*Problem to work on*:
Write out every line exactly, from the first line of the records below through the line that contains "if s.here g".

-- Opening Marker --

-- ==== Sys2Proof/Machine/Sync.lean ====
section
/-! DEFINITION. Guards, fences and commits (13 R344 to R349; 04 R111 to R118; 05 R138 to R147). -/
namespace Sys2Proof.Machine

/-! ## Guard operands -/

/-- The checks of a guard operand: kind 3, validity, a right, the 32 bytes of the guard, and alignment (07 R196, 13 R344, 04
R111). -/
def State.guardFault (s : State) (c : Ctx) (r : CapReg) (right : BitVec 12) : Option Raise :=
  (s.objFault c r [3] right 32).orElse fun _ => if r.at % 32 = 0 then none else some ⟨0x07, 0, 0⟩

/-- An exposing operation ends the relaunch window (08 R217). -/
def State.expose (s : State) (c : Ctx) : State := s.modBlk c.b fun B => { B with window := false }

/-- A guard operation: here at once, in another package a sequenced operation (04 R115). -/
def State.atGuard (s : State) (b g : Nat) (op : FabOp) (f : State → State) : State :=
  if s.here g then f s else s.send (pkgOfSlice g) b op

/-- Whether a release of the block is still to arrive on a guard: later operations on it wait behind (05 R146). -/
def Block.arriving (B : Block) (g : Nat) : Bool :=
  B.releases.any fun r => match r.2.act with
    | .arrive g' _ => g' = g
    | .send _ => false

/-! ## Releases (05 R141) -/

/-- A release begins: the seal, the drain; the write-back and the arrival follow as RELEASE_ARRIVAL. -/
def State.startRelease (s : State) (b : Nat) (regions : List Region) (act : Then) : State :=
  (((s.seal b).commit b).bump).modBlk b fun B => { B with releases := B.releases.put s.fresh ⟨s.fresh + 1, regions, act⟩ }

/-- Whether a release's drain is done, and no earlier one goes to the same guard or channel. -/
def Block.mayArrive (B : Block) (id : Nat) (r : Release) : Bool :=
  (B.buf.all fun e => e.1 ≥ r.limit) && !B.owesBack && B.releases.all fun q => q.1 ≥ id || match q.2.act, r.act with
    | .arrive g _, .arrive g' _ => g ≠ g'
    | .send m, .send m' => m.part ≠ m'.part || m.obj ≠ m'.obj
    | _, _ => true

/-- Whether a release may go on (05 R141): its drain is done and what it covers accepted, also in other packages; and
operations on its guard that issued before it have gone. -/
def State.mayArrive (s : State) (b : Nat) (B : Block) (id : Nat) (r : Release) : Bool :=
  B.mayArrive id r && !s.unacked b (fun x => decide (x.ent < r.limit)) && match r.act with
    | .arrive g _ => !s.crossing b g true
    | .send _ => true

/-- Whether an operation on a guard waits for earlier ones of the block on it (05 R146). -/
def State.behind (s : State) (c : Ctx) (g : Nat) (numbered : Bool) : Bool :=
  c.blk.arriving g || s.crossing c.b g numbered

/-- The counting fields of a guard, as places and lengths from its first byte: what an arrival reads (04 Table 4.3). -/
def countFields : List (Nat × Nat) := [(0, 16), (30, 2)]

/-- What an instruction reads of a guard or a chain is checked: poison is consumed (08 R216), and single errors are corrected (08
Table 8.1). -/
def State.readSlice (s : State) (c : Ctx) (g : Nat) (ps : List (Nat × Nat)) : Option State :=
  if ps.any fun p => s.slicePoisoned (g + p.1) p.2 then none
  else some (ps.foldl (fun s p => s.meetFlips c (g + p.1) p.2) s)

/-- Whether the binding list of a guard is poisoned (08 R216). -/
def State.listPoisoned (s : State) (g : Nat) : Bool := s.slicePoisoned (s.bindList g) (16 * min (s.bound g) 8)

/-- The same for what an acquire or a release reads of a guard: the fields `ps`, its list's word and the list. -/
def State.readBound (s : State) (c : Ctx) (g : Nat) (ps : List (Nat × Nat)) : Option State :=
  if s.listPoisoned g then none else s.readSlice c g (ps ++ [(20, 4)])

/-- A guard operation issued once its operand checks hold, behind the earlier ones; `numbered` says whether, to another
package, it is a remote arrival; `ps` names what it reads of the guard. -/
def guardFx (f : UW) (right : BitVec 12) (numbered : Bool) (ps : List (Nat × Nat)) (act : CapReg → Ctx → State → Res) (c : Ctx)
    (s : State) : Res :=
  let r := c.cap f.cN
  match s.guardFault c r right with
  | some e => .trap e
  | none =>
    if s.behind c r.at numbered then .stall
    else match s.readSlice c r.at ps with
      | none => .trap ⟨0x16, 0, 0⟩
      | some s1 => act r c s1

/-! ## ARRIVE, EXPECT, GFLG (13 R346, R348) -/

/-- ARRIVE. -/
def execArrive (f : UW) (s : State) : Host.Outcome State Fault Refusal :=
  s.issueWord (.arrive f) fun c s =>
    let r := c.cap f.cN
    let n := if f.f 7 0 = 0 then (c.sr f.a).toNat else f.f 7 0
    match (if f.bit 8 then c.unreachable else none).orElse fun _ => s.guardFault c r 0x008#12 with
    | some e => .trap e
    | none =>
      if n > 65535 then .trap ⟨0x11, 0, 0⟩
      else if f.bit 8 then match s.readBound c r.at [] with
        | none => .trap ⟨0x16, 0, 0⟩
        | some s1 => .done (s1.startRelease c.b (s1.bindings r.at) (.arrive r.at n))
      else if s.behind c r.at true then .stall
      else match s.readSlice c r.at countFields with
        | none => .trap ⟨0x16, 0, 0⟩
        | some s1 => .done ((s1.arriveAt c.b r.at n 0).expose c)

/-- EXPECT. -/
def execExpect (f : UW) (s : State) : Host.Outcome State Fault Refusal :=
  s.issueWord (.expect f) (guardFx f 0x008#12 true countFields fun r c s =>
    let n := (c.sr f.a).toNat
    if n ≥ 2 ^ 31 then .trap ⟨0x11, 0, 0⟩ else .done ((s.expectAt c.b r.at n).expose c))

/-- GFLG. On a guard of another package it goes as an arrival of 0, numbered with the remote arrivals to that guard: DESIGN
CHOICE (log 62), since R115 names arrivals, landings and EXPECT only. -/
def execGflg (f : UW) (s : State) : Host.Outcome State Fault Refusal :=
  s.issueWord (.gflg f) (guardFx f 0x008#12 true [(16, 2)] fun r c s =>
    let x := if f.bit 8 then c.trp.regs.nf else (c.sr f.a).setWidth 16
    .done ((s.atGuard c.b r.at (.arrive r.at 0 (x &&& 0x03FF#16).toNat) fun s => s.guardFlags r.at x).expose c))

/-! ## GINIT, GBIND, GUNB (13 R345, R348) -/

/-- GINIT: the block's buffered entries in the 416 bytes are drained first. What the waiters of a guard in another package read
as here is free (09 R236), and its guard unit tests them again (log 76). -/
def execGinit (f : UW) (s : State) : Host.Outcome State Fault Refusal :=
  s.issueWord (.ginit f) (guardFx f 0x200#12 false [(28, 2)] fun r c s =>
    let g := r.at
    let a := (c.sr f.a).toNat
    let n := (c.sr f.b).toNat
    if a ≥ 2 ^ 16 || decide (n ≥ 2 ^ 31) || decide (g % 2 ^ 22 + 416 > sliceBytes) || s.sliceNat (g + 28) 2 ≠ 0
    then .trap ⟨0x11, 0, 0⟩
    else
      let s1 := s.drainRange c.b .slice g 416
      let left := match s1.blocks.find c.b with
        | some B => !(bufTouch B.buf .slice g 416).isEmpty
        | none => false
      if left then .park s1
      else .done (((s1.atGuard c.b g (.ginit g a n c.blk.task) fun s => s.initGuard g c.blk.task a n).farGuard c.blk.task g).expose
        c))

/-- The binding entry of a region capability (04 Table 4.5). -/
def bindOf (r : CapReg) : Nat :=
  r.base + r.len * 2 ^ 36 + (if r.kind = 1 then r.obj else 0) * 2 ^ 72 + r.kind * 2 ^ 96

/-- Appends a binding entry, unless it is there; the first sets the list's offset. -/
def State.addBind (s : State) (g x : Nat) : State :=
  let n := s.bound g
  if (List.range n).any fun i => s.bindEntry g i = x then s
  else
    let off := if n = 0 then g % 2 ^ 22 + 288 else bits (s.sliceNat (g + 20) 4) 21 0
    let s1 := s.sliceSet (g + 20) 4 (off + (n + 1) * 2 ^ 22)
    s1.sliceSet (s1.bindList g + 16 * n) 16 x

/-- Removes a binding entry, or all, closing up the list. -/
def State.dropBind (s : State) (g : Nat) (x : Option Nat) : State :=
  let n := s.bound g
  let keep := match x with
    | none => []
    | some y => ((List.range n).map fun i => s.bindEntry g i).filter (· ≠ y)
  let s1 := (keep.zip (List.range keep.length)).foldl (fun s p => s.sliceSet (s.bindList g + 16 * p.2) 16 p.1) s
  s1.sliceSet (g + 20) 4 (bits (s.sliceNat (g + 20) 4) 21 0 + keep.length * 2 ^ 22)

/-- GBIND. The binding list of a guard in another package reads here as free values (09 R236), and its guard unit tests it again
(log 76). -/
def execGbind (f : UW) (s : State) : Host.Outcome State Fault Refusal :=
  s.issueWord (.gbind f) (guardFx f 0x200#12 false [(20, 4)] fun r c s =>
    let m := c.cap f.cM
    match s.capFault c m [1, 2] 0x200#12 with
    | some e => .trap e
    | none =>
      let x := bindOf m
      if s.listPoisoned r.at then .trap ⟨0x16, 0, 0⟩
      else if s.bound r.at ≥ 8 && !(List.range 8).any fun i => s.bindEntry r.at i = x then .trap ⟨0x11, 0, 0⟩
      else .done ((s.atGuard c.b r.at (.gbind r.at x) fun s => s.addBind r.at x).expose c))

/-- GUNB. -/
def execGunb (f : UW) (s : State) : Host.Outcome State Fault Refusal :=
  s.issueWord (.gunb f) (guardFx f 0x200#12 false [(20, 4)] fun r c s =>
    let m := c.cap f.cM
    match (if f.bit 8 then none else s.capFault c m [1, 2] 0x200#12) with
    | some e => .trap e
    | none =>
      let x := if f.bit 8 then none else some (bindOf m)
      if s.listPoisoned r.at then .trap ⟨0x16, 0, 0⟩
      else .done ((s.atGuard c.b r.at (.gunb r.at x) fun s => s.dropBind r.at x).expose c))

/-! ## WAIT and TRYW (13 R347) -/

/-- A WAIT on a guard of another package faults where an operation of the block could not be delivered (08 R224). -/
def State.waitFault (s : State) (c : Ctx) (r : CapReg) : Option Raise :=
  (if s.here r.at then none else c.unreachable).orElse fun _ => s.guardFault c r 0x010#12

/-- WAIT: behind the block's pending releases on the guard (05 R160), it returns at once where the phase condition holds, and
else parks and is counted as a waiter (04 R114). -/
def execWait (f : UW) (s : State) : Host.Outcome State Fault Refusal :=
  s.issueWord (.wait f) fun c s =>
    let r := c.cap f.cN
    let n := if f.bit 8 then f.f 7 0 else (c.sr f.a).toNat % 2 ^ 32
    match s.waitFault c r with
    | some e => .trap e
    | none =>
      if c.blk.arriving r.at then .stall
      else match s.readBound c r.at [(0, 4)] with
      | none => .trap ⟨0x16, 0, 0⟩
      | some s =>
        if s.phaseHolds r.at n then .done (s.acquire c.blk.core c.task.part r.at)
        else .went ((s.waiters c.b r.at true).onSplit c fun S => { S with wait := .guard r.at n, only := none })

/-- TRYW: a timeout of 0 tests once. -/
def execTryw (f : UW) (s : State) : Host.Outcome State Fault Refusal :=
  s.issueWord (.tryw f) fun c s =>
    let r := c.cap f.cN
    let n := (c.sr f.a).toNat % 2 ^ 32
    let t := (c.sr f.b).toNat % 2 ^ 32
    let g := (f.d.extractLsb' 0 3).toNat
    match s.waitFault c r with
    | some e => .trap e
    | none =>
      if c.blk.arriving r.at then .stall
      else match s.readBound c r.at [(0, 4)] with
      | none => .trap ⟨0x16, 0, 0⟩
      | some s =>
        if s.phaseHolds r.at n then .done ((s.acquire c.blk.core c.task.part r.at).setG c g true)
        else if t = 0 then .done (s.setG c g false)
        else .went ((s.waiters c.b r.at true).onSplit c fun S =>
          { S with wait := .tryw r.at n g (s.ctl.clk.toNat + t), only := none })

/-- A split that a guard held goes on past its WAIT or TRYW, with the gate TRYW writes. -/
def State.unwait (s : State) (b t e g : Nat) (gate : Option (Nat × Bool)) : State :=
  ((s.waiters b g false).modSplit b t e fun S => { S with wait := .ready, pc := S.pc + 2 }).modTrp b t fun T =>
    match gate with
    | some (k, x) => T.both fun T => T.setG k x
    | none => T

/-- Acquires on a guard for the core of a block (05 R142). -/
def State.acquireFor (s : State) (b g : Nat) : State :=
  match s.blocks.find b with
  | some B => match s.tasks.find B.task with
    | some K => s.acquire B.core K.part g
    | none => s
  | none => s

/-- The wait of a split. -/
def State.waitOf (s : State) (b t e : Nat) : Wait := (((s.trp? b t).bind fun T => T.splits.find e).map Split.wait).getD .ready

/-- GUARD_WAKE: a waiter whose phase has come acquires and goes on (04 R114), and one that finds it poisoned consumes the
error (08 R216); a RECV.wait issues again when its channel
holds a message. -/
def execGuardWake (b t e : Nat) (s : State) : Host.Outcome State Fault Refusal :=
  match s.waitOf b t e with
  | .guard g n =>
    if s.slicePoisoned g 4 then .next (s.contain b 0x16 0)
    else if s.phaseHolds g n then .next ((s.acquireFor b g).unwait b t e g none).tock else .next s.tock
  | .tryw g n k _ =>
    if s.slicePoisoned g 4 then .next (s.contain b 0x16 0)
    else if s.phaseHolds g n then .next ((s.acquireFor b g).unwait b t e g (some (k, true))).tock else .next s.tock
  | .recv _ _ => .next (s.modSplit b t e fun S => { S with wait := .ready })
  | _ => .next s

/-- TRYW_TIMEOUT: the deadline has passed; the gate is written 0 and nothing is acquired. -/
def execTrywTimeout (b t e : Nat) (s : State) : Host.Outcome State Fault Refusal :=
  match s.waitOf b t e with
  | .tryw g _ k dl => if s.ctl.clk.toNat ≥ dl then .next (s.unwait b t e g (some (k, false))) else .next s
  | _ => .next s

/-! ## FENCE and COMMIT (05 R139, R147) -/

/-- FENCE: a separator in the store buffer; wider than `.core`, dirty lines are written back at the drain and every clean
line of the core's cache is dropped. -/
def execFence (f : UW) (s : State) : Host.Outcome State Fault Refusal :=
  s.issueWord (.fence f) fun c s =>
    let far := f.f 11 9 ≠ 1
    let s1 := s.modBlk c.b fun B => { B with epoch := B.epoch + 1, fences := if far then B.fences ++ [B.epoch] else B.fences }
    .done (if far then s1.invalidate c.blk.core fun _ => true else s1)

/-- COMMIT: the split is held until every entry of the block's buffer has been accepted at its home. -/
def execCommit (f : UW) (s : State) : Host.Outcome State Fault Refusal :=
  s.issueWord (.commit f) fun c s =>
    match c.unreachable with
    | some e => .trap e
    | none =>
      let s1 := s.commit c.b
      if c.blk.buf.isEmpty && c.blk.fences.isEmpty && !s.unacked c.b (fun x => x.op.stores) then .done s1
      else .went (s1.onSplit c fun S => { S with wait := .commit s.fresh, only := none })

/-- STORE_ENTRY_DRAIN: an entry drains, or with no such entry the write-back that a separator is owed is made (05 R147). -/
def execStoreEntryDrain (b id : Nat) (s : State) : Host.Outcome State Fault Refusal :=
  match s.blocks.find b with
  | none => .next s
  | some B => match B.buf.find id with
    | none => .next (s.fenceBack b)
    | some e => if s.mayDrain b B.buf id e then .next (s.drain b id) else .next s

end Sys2Proof.Machine
end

-- Closing Marker --

*Answer for this exercise*:
-- ==== Sys2Proof/Machine/Sync.lean ====
section
/-! DEFINITION. Guards, fences and commits (13 R344 to R349; 04 R111 to R118; 05 R138 to R147). -/
namespace Sys2Proof.Machine

/-! ## Guard operands -/

/-- The checks of a guard operand: kind 3, validity, a right, the 32 bytes of the guard, and alignment (07 R196, 13 R344, 04
R111). -/
def State.guardFault (s : State) (c : Ctx) (r : CapReg) (right : BitVec 12) : Option Raise :=
  (s.objFault c r [3] right 32).orElse fun _ => if r.at % 32 = 0 then none else some ⟨0x07, 0, 0⟩

/-- An exposing operation ends the relaunch window (08 R217). -/
def State.expose (s : State) (c : Ctx) : State := s.modBlk c.b fun B => { B with window := false }

/-- A guard operation: here at once, in another package a sequenced operation (04 R115). -/
def State.atGuard (s : State) (b g : Nat) (op : FabOp) (f : State → State) : State :=
  if s.here g then f s else s.send (pkgOfSlice g) b op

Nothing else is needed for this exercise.